Entonces preguntó, en voz muy baja: —¿Te arrepientes?

—¿Arrepentirme de qué?

—De todo.

Lux volvió a mirar el edificio. El cartel de «Se Vende» inclinado sobre el césped. La ventana rota. El fantasma de las risas que podrían haber resonado aquí una vez.

—No lo sé —dijo él.

Ely estudió su rostro. Las sombras bajo sus ojos. La tensión en su mandíbula.

Capítulo 447 – No Me Canceles

Metió la mano en su bolso y sacó una pequeña petaca.

—Té —dijo ella, entregándosela.

Él la cogió. Parpadeó. —¿Llevas té en una petaca?

—Está encantada —respondió ella—. Se mantiene caliente durante ocho horas. Jazmín con miel.

Abrió la tapa, dio un sorbo y luego soltó un suspiro silencioso.

—Oh, vaya —murmuró—. Sabes bien.

—Perdona…

—Me refiero a tu té —corrigió él con una sonrisa—. No me canceles todavía.

Ella puso los ojos en blanco. —Eres lo peor.

—Pero sigo estando invitado a tu cafetería, ¿verdad?

—… Quizá.

Estuvieron sentados juntos un rato.

Solo observando el cielo.

El edificio.

El silencio.

¿Y por una vez?

Ninguno de los dos tuvo que fingir nada.

Ni sonrisas.

Ni silencios.

Ni la forma en que sus rodillas se rozaron una vez.

Y no se apartaron.

Ni la forma en que Ely se descubrió a sí misma mirándolo de nuevo.

Ni la forma en que Lux, cuando ella no miraba, hacía lo mismo.

Y ni la forma en que ambos se preguntaron…

Si quizá, solo quizá…

Esta era la clase de atardecer que podía convertirse en algo más.

Elyndra no se había sentido tan tranquila en meses. No desde que su primo intentó socavar sus derechos de zonificación en la reserva forestal del norte.
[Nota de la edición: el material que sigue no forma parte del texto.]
-- ==== Sys2Proof/Machine/State.lean ====
section
/-! DEFINITION. The state of the machine, plain data: the block's register `baseline` (R20), the peripheral's register
space `REG` (R26), the transient latch and the transport's held-bus state (R22, R47), the construction arguments (R6),
and the model's own fields: what the host and the environment will do, what the ports have shown, and the counter of free
values. -/

namespace Sys2Proof.Machine

/-- The peripheral's register space `REG` (R60): a list of register key and byte pairs in one canonical form, said by
`Memory.wf` in `Machine/Memory.lean`. -/
abbrev Memory := List Host.Cell

/-- The construction arguments of a block (R6, rows marked OPEN; R260). No operation changes them. -/
structure Params where
  /-- `BASELINE_RESET`. -/
  baselineReset : Year
  /-- `DEVICE_ADDR`, passed to every transport call and read by nothing else (R74). -/
  deviceAddr : Byte
  /-- `ADDR_<name>`, read by the decoder, by `RDB` and `WRB`, and by every transport call (R61, R72, R73). -/
  addresses : AddressMap
  /-- `DAY_CODE`: what the day codes carried by `GET.DAY` and `SET.DAY` name; no operation reads it (R99). -/
  dayCodes : DayCodes
deriving DecidableEq, Repr

/-- One step the peripheral takes on its own (R50, `ENV_TICK`): the values it puts into the digit fields, and whether the
short year carried into a new century, which moves CENT (R49). -/
structure Tick where
  /-- SEC10, SEC1. -/
  sec : BitVec 7
  /-- MIN10, MIN1. -/
  min : BitVec 7
  /-- HOUR10, HOUR1. -/
  hour : BitVec 6
  /-- DAY. -/
  day : BitVec 3
  /-- DATE10, DATE1. -/
  date : BitVec 6
  /-- MON10, MON1. -/
  month : BitVec 5
  /-- YR10, YR1. -/
  year : BitVec 8
  /-- The century carry of R49. -/
  carry : Bool
deriving DecidableEq, Repr

/-- One move of the environment (R12 (c)): the peripheral ticks, or the transport answers a call (R75: whether a
transaction fails is the environment's choice). -/
inductive EnvMove where
  | tick (t : Tick)
  | answer (ok : Bool)
deriving DecidableEq, Repr

/-- One move of the host (R17): issue one command word; reset the idle block (R260); or issue a command word and reset the
block while that command is in progress (R262). -/
inductive HostMove where
  | command (w : Command)
  | reset
  /-- The reset comes when `calls` transport calls of the command have been answered, `inFlight` says whether the next one
  has already been made (log entry 20). -/
  | cutShort (w : Command) (calls : Nat) (inFlight : Bool)
deriving DecidableEq, Repr

/-- The result bundle (R106). `res`, `aux` and `flag` stand only where `status` is `OK`: elsewhere they carry no
information (U3). -/
inductive Bundle where
  | ok (res : BitVec 16) (aux : Byte) (flag : Bool)
  | transportError
  | illegalCommand
deriving DecidableEq, Repr

/-- What appears on the block's ports (R107): a transport `write` call with the bytes sent and its answer, a transport
`read` call with the byte returned or `none` for a `BusError` (R71), a `write` or `read` call that a reset left without an
answer (R262), or a result bundle. -/
inductive PortEvent where
  | write (device : Byte) (bytes : List Byte) (holdBus ok : Bool)
  | read (device : Byte) (reply : Option Byte)
  | cutWrite (device : Byte) (bytes : List Byte) (holdBus : Bool)
  | cutRead (device : Byte)
  | result (b : Bundle)
deriving DecidableEq, Repr

/-- A step of this machine never faults: the spec has no synchronous exception that stops the block (R232), and the two
error outcomes leave it idle and ready for the next command (R236, R239). So no constructor. -/
inductive Fault where
deriving DecidableEq, Repr

/-- Why a step has no meaning. -/
inductive Refusal where
  /-- Raised by `exec`'s arm of an instruction that has no meaning yet (safe: the model stops). No arm raises it now. -/
  | notModelled (mnemonic : String)
deriving DecidableEq, Repr

/-- The state. -/
structure State where
  /-- The block's only architectural register (R20). -/
  baseline : Year
  /-- The peripheral's registers (R26). -/
  reg : Memory
  /-- The latch `t` of a `MemRead` (R22). -/
  latch : Byte
  /-- Whether the transport holds the bus open (R47). -/
  busHeld : Bool
  /-- The construction arguments (R6). -/
  params : Params
  /-- MODEL'S OWN: what the host will do next, oldest first (R17, R23; log entry 4). -/
  host : List HostMove
  /-- MODEL'S OWN: what the environment will do next, oldest first (R50, R75; log entry 3). -/
  env : List EnvMove
  /-- MODEL'S OWN: everything the ports have shown, oldest first (R107; log entry 5). -/
  port : List PortEvent
  /-- MODEL'S OWN: how many free values have been drawn (log entry 2). -/
  draws : Nat
deriving DecidableEq, Repr

/-- The machine right after reset (R51, R260): `baseline` is `BASELINE_RESET`, the block is idle. The spec gives the
peripheral's registers, the latch and the transport no value (log entries 1, 7, 8). -/
def State.reset : State where
  baseline := Config.baselineReset
  reg := []
  latch := 0
  busHeld := false
  params :=
    { baselineReset := Config.baselineReset
      deviceAddr := Config.deviceAddr
      addresses := AddressMap.standard
      dayCodes := DayCodes.standard }
  host := []
  env := []
  port := []
  draws := 0

end Sys2Proof.Machine
end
No desde que la corte élfica le envió otra invitación para otra inútil reunión de linaje.

Y, desde luego, no desde la última vez que Lux había aparecido en su vida con esa sonrisa de superioridad y el caos metido en el cuello de la camisa.

Pero ahora…

Ahora no sonreía con superioridad.

Ahora, simplemente… estaba sentado a su lado. Compartiendo té. Diciendo muy poco. Pensando demasiado.

¿Y de algún modo?

Aquello parecía más íntimo de lo que cualquier coqueteo podría llegar a ser.

El cielo estaba ahora teñido de violeta, el ocaso daba paso al crepúsculo. Las farolas del parque cobraron vida con un zumbido silencioso, proyectando halos dorados parpadeantes sobre los senderos de cemento agrietado. Los niños se habían ido. La brisa se había vuelto fresca, rozando la piel de Ely y provocándole pequeños escalofríos.
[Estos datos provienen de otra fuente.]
-- ==== Sys2Proof/Machine/Get.lean ====
section
/-! DEFINITION. The get operations (R180 to R188): they write nothing and can end only `OK` or `TransportError`. -/

namespace Sys2Proof.Machine

open Host (Outcome)

/-- `GET.SEC` (R181). -/
def planGetSec : Plan := getFieldPlan .sec

/-- `GET.SEC` carried out. -/
def execGetSec (s : State) : Outcome State Fault Refusal :=
  .next (planGetSec.run s)

/-- `GET.MIN` (R182). -/
def planGetMin : Plan := getFieldPlan .min

/-- `GET.MIN` carried out. -/
def execGetMin (s : State) : Outcome State Fault Refusal :=
  .next (planGetMin.run s)

/-- `GET.HOUR` (R183). -/
def planGetHour : Plan := getFieldPlan .hour

/-- `GET.HOUR` carried out. -/
def execGetHour (s : State) : Outcome State Fault Refusal :=
  .next (planGetHour.run s)

/-- `GET.DAY` (R184). -/
def planGetDay : Plan := getPlan .day decodeDay

/-- `GET.DAY` carried out. -/
def execGetDay (s : State) : Outcome State Fault Refusal :=
  .next (planGetDay.run s)

/-- `GET.DATE` (R185). -/
def planGetDate : Plan := getFieldPlan .date

/-- `GET.DATE` carried out. -/
def execGetDate (s : State) : Outcome State Fault Refusal :=
  .next (planGetDate.run s)

/-- `GET.MON` (R186). -/
def planGetMon : Plan := getFieldPlan .mon

/-- `GET.MON` carried out. -/
def execGetMon (s : State) : Outcome State Fault Refusal :=
  .next (planGetMon.run s)

/-- `GET.YR` (R187). -/
def planGetYr : Plan := getFieldPlan .yr

/-- `GET.YR` carried out. -/
def execGetYr (s : State) : Outcome State Fault Refusal :=
  .next (planGetYr.run s)

/-- `GET.YEAR` (R188): Year first, CentHours second, then `DECYEAR` with bit 7 of the second byte. The first byte is held
by the operation while the latch takes the second (R22). -/
def planGetYear (s : State) : Plan :=
  .read .year (fun y => .read .centHours (fun c =>
    .finish (.ok (fullYearOf s.baseline y (centBit c)) 0 false)))

/-- `GET.YEAR` carried out. -/
def execGetYear (s : State) : Outcome State Fault Refusal :=
  .next ((planGetYear s).run s)

end Sys2Proof.Machine
end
Volvió a mirar de reojo, solo para echar un vistazo más a su perfil: a la forma en que la luz se posaba en sus pestañas, a la sutil tensión que aún se entretejía en su mandíbula.

Y entonces…

El graznido.

Un sonido agudo y crepitante que atravesó el silencio como una cuchilla arrojada.

Ely se sobresaltó. —¿Qué ha sido…?

Un cuervo.

Entró volando a toda velocidad, cortando a través de las ramas como una sombra con alas, con sus plumas negras relucientes bajo la luz de la farola.

No dudó.

Aterrizó directamente en el brazo de Lux.
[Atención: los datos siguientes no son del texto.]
-- ==== Sys2Proof/Machine/Dispatch.lean ====
section
/-! DEFINITION. The meaning of every instruction, one arm per constructor. -/

namespace Sys2Proof.Machine

open Host (Outcome)

def exec (i : Instr) (s : State) : Host.Outcome State Fault Refusal :=
  match i with
  | .decSec byte => Sys2Proof.Machine.execDecSec byte s
  | .decMin byte => Sys2Proof.Machine.execDecMin byte s
  | .decHour byte => Sys2Proof.Machine.execDecHour byte s
  | .decDay byte => Sys2Proof.Machine.execDecDay byte s
  | .decDate byte => Sys2Proof.Machine.execDecDate byte s
  | .decMon byte => Sys2Proof.Machine.execDecMon byte s
  | .decYr byte => Sys2Proof.Machine.execDecYr byte s
  | .encSec value currentByte => Sys2Proof.Machine.execEncSec value currentByte s
  | .encMin value currentByte => Sys2Proof.Machine.execEncMin value currentByte s
  | .encHour value currentByte => Sys2Proof.Machine.execEncHour value currentByte s
  | .encDay value currentByte => Sys2Proof.Machine.execEncDay value currentByte s
  | .encDate value currentByte => Sys2Proof.Machine.execEncDate value currentByte s
  | .encMon value currentByte => Sys2Proof.Machine.execEncMon value currentByte s
  | .encYr value currentByte => Sys2Proof.Machine.execEncYr value currentByte s
  | .decYear rawYearByte centOverflowBit => Sys2Proof.Machine.execDecYear rawYearByte centOverflowBit s
  | .prepYear fullYear => Sys2Proof.Machine.execPrepYear fullYear s
  | .getSec => Sys2Proof.Machine.execGetSec s
  | .getMin => Sys2Proof.Machine.execGetMin s
  | .getHour => Sys2Proof.Machine.execGetHour s
  | .getDay => Sys2Proof.Machine.execGetDay s
  | .getDate => Sys2Proof.Machine.execGetDate s
  | .getMon => Sys2Proof.Machine.execGetMon s
  | .getYr => Sys2Proof.Machine.execGetYr s
  | .getYear => Sys2Proof.Machine.execGetYear s
  | .setSec value => Sys2Proof.Machine.execSetSec value s
  | .setMin value => Sys2Proof.Machine.execSetMin value s
  | .setHour value => Sys2Proof.Machine.execSetHour value s
  | .setDay value => Sys2Proof.Machine.execSetDay value s
  | .setDate value => Sys2Proof.Machine.execSetDate value s
  | .setMon value => Sys2Proof.Machine.execSetMon value s
  | .setYr value => Sys2Proof.Machine.execSetYr value s
  | .setYear fullYear => Sys2Proof.Machine.execSetYear fullYear s
  | .start => Sys2Proof.Machine.execStart s
  | .stop => Sys2Proof.Machine.execStop s
  | .rdb register => Sys2Proof.Machine.execRdb register s
  | .wrb register byte => Sys2Proof.Machine.execWrb register byte s

end Sys2Proof.Machine
end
No en su hombro. En su brazo. Como si lo supiera. Como si lo hubiera hecho mil veces.

Ely parpadeó, mirando fijamente. —Eh… ¿Lux?

El pájaro la miró una vez, con sus ojos rojos, y luego se giró de nuevo hacia él y soltó otro graznido agudo.

Lux no se movió.

No habló.

Pero ella lo vio: todo su cuerpo cambió.

No de forma visible. No de forma dramática.

Solo… energía.

Como si el calor se hubiera drenado del aire a su alrededor. Como si la gravedad del momento se hubiera resquebrajado bajo sus pies.

Sus ojos.

Ya no eran amables.

No estaban tranquilos.

Eran fríos.

Y peligrosos.

Ella se enderezó. —¿Qué está pasando?

El cuervo batió las alas una vez, saltó de su brazo y desapareció en la oscuridad como si nunca hubiera estado allí.

Lux no dijo nada durante un instante.

Luego, le entregó la petaca con delicadeza.

—Gracias por el té —dijo.

Su voz había cambiado.

Más grave.

Más tensa.

Profesional.

Letal.

Los dedos de Ely se cerraron alrededor de la petaca, confundida. —¿Lux?

Él se puso de pie. Se alisó el traje.

Entonces, como por instinto, sacó la túnica celestial, la dobló una vez en la palma de su mano…

… y la guardó.

No en una bolsa. No en un bolsillo.

Simplemente desapareció en el bolsillo interior de su chaqueta.

Ely parpadeó. —Espera, ¿qué…? ¿Adónde ha ido?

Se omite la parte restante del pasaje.